• _Your task_: Look through the data below and extract, unchanged, the lines from the one that contains "gapped := false" to the one that contains "0x4B#8, 0x30#8, 0x37#8]", both included.

══════════

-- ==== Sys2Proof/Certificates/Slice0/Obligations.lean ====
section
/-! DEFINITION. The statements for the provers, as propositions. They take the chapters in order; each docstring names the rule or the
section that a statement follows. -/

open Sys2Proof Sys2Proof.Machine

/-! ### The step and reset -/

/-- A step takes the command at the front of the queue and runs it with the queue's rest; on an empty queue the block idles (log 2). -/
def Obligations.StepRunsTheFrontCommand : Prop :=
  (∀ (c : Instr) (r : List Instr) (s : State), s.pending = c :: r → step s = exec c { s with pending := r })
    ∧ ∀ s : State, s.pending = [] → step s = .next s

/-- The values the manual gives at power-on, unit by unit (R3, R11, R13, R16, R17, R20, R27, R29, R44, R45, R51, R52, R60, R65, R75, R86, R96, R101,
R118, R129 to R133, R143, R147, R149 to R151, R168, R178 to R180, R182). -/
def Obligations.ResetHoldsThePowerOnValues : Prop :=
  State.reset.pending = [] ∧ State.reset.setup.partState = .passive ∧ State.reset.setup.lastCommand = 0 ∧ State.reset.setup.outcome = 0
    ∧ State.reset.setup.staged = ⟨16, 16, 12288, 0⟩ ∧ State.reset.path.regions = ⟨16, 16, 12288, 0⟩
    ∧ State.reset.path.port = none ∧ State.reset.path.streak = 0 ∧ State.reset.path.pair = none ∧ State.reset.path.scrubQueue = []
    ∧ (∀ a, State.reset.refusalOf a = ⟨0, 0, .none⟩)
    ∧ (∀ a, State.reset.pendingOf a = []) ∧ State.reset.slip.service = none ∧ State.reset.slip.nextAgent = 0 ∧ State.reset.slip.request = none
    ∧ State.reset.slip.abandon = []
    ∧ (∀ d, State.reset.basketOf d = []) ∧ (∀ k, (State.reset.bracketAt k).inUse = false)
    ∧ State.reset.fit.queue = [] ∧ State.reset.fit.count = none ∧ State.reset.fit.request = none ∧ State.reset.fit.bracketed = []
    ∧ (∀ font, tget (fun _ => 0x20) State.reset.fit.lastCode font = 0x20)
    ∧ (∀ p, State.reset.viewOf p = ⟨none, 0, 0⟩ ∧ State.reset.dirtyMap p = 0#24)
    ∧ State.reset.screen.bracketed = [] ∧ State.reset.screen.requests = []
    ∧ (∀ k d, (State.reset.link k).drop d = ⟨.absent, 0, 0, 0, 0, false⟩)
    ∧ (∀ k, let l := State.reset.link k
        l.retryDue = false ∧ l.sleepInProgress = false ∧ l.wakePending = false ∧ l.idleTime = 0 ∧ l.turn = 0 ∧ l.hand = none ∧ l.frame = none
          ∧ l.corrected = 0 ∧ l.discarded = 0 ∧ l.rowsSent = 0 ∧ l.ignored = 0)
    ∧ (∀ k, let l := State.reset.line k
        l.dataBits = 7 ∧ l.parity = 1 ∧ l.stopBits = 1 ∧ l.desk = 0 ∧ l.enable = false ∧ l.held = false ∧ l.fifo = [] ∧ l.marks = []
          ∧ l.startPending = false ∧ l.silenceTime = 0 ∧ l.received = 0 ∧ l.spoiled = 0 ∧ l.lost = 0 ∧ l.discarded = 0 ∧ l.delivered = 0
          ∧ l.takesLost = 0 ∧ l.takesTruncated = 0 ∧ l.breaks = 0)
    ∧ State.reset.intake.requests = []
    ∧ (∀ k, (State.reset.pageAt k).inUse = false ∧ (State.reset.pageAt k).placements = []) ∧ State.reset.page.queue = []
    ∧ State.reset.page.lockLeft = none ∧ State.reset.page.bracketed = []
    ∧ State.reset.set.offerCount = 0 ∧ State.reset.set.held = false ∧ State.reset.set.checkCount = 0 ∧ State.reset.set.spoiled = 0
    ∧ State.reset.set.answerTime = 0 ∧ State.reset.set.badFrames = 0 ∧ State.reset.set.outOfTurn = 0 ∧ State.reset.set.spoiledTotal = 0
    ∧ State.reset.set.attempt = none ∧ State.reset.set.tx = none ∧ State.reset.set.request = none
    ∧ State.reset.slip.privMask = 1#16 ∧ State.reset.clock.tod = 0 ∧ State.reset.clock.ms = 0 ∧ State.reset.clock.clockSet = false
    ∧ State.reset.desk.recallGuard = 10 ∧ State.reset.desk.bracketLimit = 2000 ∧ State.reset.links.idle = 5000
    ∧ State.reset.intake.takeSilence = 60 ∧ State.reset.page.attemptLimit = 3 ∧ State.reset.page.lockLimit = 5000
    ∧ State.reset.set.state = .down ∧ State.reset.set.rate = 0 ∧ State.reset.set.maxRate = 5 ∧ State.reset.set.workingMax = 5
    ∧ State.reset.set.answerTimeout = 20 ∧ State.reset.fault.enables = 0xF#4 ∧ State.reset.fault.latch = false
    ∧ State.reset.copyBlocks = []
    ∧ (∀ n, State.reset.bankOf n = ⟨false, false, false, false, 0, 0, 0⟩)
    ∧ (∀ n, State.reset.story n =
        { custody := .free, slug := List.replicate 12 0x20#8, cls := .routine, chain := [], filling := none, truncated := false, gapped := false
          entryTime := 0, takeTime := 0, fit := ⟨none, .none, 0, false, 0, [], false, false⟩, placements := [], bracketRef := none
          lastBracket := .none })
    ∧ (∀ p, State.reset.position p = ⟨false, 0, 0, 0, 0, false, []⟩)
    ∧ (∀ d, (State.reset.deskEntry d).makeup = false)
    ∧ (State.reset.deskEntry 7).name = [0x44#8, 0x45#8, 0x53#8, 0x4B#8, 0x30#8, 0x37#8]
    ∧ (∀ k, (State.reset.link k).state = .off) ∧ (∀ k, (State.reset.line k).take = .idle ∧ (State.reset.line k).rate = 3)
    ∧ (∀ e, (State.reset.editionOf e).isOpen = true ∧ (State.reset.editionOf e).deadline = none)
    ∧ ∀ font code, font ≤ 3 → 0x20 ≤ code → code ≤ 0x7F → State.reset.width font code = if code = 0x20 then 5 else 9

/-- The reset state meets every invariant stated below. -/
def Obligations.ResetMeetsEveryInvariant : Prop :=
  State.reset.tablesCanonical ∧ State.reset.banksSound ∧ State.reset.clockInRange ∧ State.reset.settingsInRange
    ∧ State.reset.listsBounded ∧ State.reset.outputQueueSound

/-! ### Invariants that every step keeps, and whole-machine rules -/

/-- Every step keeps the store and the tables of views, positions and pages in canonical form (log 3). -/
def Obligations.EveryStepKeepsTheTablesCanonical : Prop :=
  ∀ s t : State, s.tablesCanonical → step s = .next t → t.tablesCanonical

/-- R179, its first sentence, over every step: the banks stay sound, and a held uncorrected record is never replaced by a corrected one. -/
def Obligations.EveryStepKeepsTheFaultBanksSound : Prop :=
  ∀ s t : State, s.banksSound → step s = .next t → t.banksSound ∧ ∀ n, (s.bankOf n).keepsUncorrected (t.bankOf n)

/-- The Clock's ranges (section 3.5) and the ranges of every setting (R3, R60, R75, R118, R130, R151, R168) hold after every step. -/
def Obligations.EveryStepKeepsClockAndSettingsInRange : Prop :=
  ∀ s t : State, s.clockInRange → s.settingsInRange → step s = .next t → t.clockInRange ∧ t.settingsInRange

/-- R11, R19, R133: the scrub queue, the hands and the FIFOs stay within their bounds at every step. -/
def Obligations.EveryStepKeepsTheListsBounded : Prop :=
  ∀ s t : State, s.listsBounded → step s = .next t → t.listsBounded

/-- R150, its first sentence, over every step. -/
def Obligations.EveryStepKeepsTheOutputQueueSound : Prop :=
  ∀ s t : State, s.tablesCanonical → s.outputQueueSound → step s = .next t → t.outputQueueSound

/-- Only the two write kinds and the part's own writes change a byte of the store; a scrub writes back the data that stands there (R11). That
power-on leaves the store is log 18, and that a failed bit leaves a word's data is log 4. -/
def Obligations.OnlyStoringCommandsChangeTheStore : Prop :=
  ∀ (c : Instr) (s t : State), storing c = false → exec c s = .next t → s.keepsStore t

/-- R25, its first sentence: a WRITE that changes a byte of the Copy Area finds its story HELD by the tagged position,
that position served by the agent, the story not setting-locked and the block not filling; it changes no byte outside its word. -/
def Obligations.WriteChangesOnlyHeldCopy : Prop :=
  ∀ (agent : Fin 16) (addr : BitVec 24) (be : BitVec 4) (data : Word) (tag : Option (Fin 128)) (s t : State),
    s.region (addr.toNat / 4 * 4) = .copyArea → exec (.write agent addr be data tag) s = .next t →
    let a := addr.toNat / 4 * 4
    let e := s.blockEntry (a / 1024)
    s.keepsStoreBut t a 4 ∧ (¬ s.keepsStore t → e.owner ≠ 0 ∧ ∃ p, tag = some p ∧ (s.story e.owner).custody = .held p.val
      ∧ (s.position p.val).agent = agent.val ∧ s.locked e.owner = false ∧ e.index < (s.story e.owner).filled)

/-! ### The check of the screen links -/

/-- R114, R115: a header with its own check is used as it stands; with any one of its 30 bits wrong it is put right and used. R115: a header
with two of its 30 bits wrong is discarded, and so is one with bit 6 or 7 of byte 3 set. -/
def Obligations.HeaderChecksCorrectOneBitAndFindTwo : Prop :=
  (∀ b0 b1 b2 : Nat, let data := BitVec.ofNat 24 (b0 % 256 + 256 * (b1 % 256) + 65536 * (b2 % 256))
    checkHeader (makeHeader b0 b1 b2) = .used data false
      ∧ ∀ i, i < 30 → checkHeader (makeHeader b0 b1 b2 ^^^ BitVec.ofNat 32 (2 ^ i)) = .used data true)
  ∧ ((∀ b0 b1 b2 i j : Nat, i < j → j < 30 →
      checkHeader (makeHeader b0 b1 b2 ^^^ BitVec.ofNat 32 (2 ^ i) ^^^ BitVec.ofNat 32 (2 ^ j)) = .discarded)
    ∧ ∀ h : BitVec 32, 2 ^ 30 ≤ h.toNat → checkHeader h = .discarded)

══════════

• _Answer to this exercise_:
        { custody := .free, slug := List.replicate 12 0x20#8, cls := .routine, chain := [], filling := none, truncated := false, gapped := false
          entryTime := 0, takeTime := 0, fit := ⟨none, .none, 0, false, 0, [], false, false⟩, placements := [], bracketRef := none
          lastBracket := .none })
    ∧ (∀ p, State.reset.position p = ⟨false, 0, 0, 0, 0, false, []⟩)
    ∧ (∀ d, (State.reset.deskEntry d).makeup = false)
    ∧ (State.reset.deskEntry 7).name = [0x44#8, 0x45#8, 0x53#8, 0x4B#8, 0x30#8, 0x37#8]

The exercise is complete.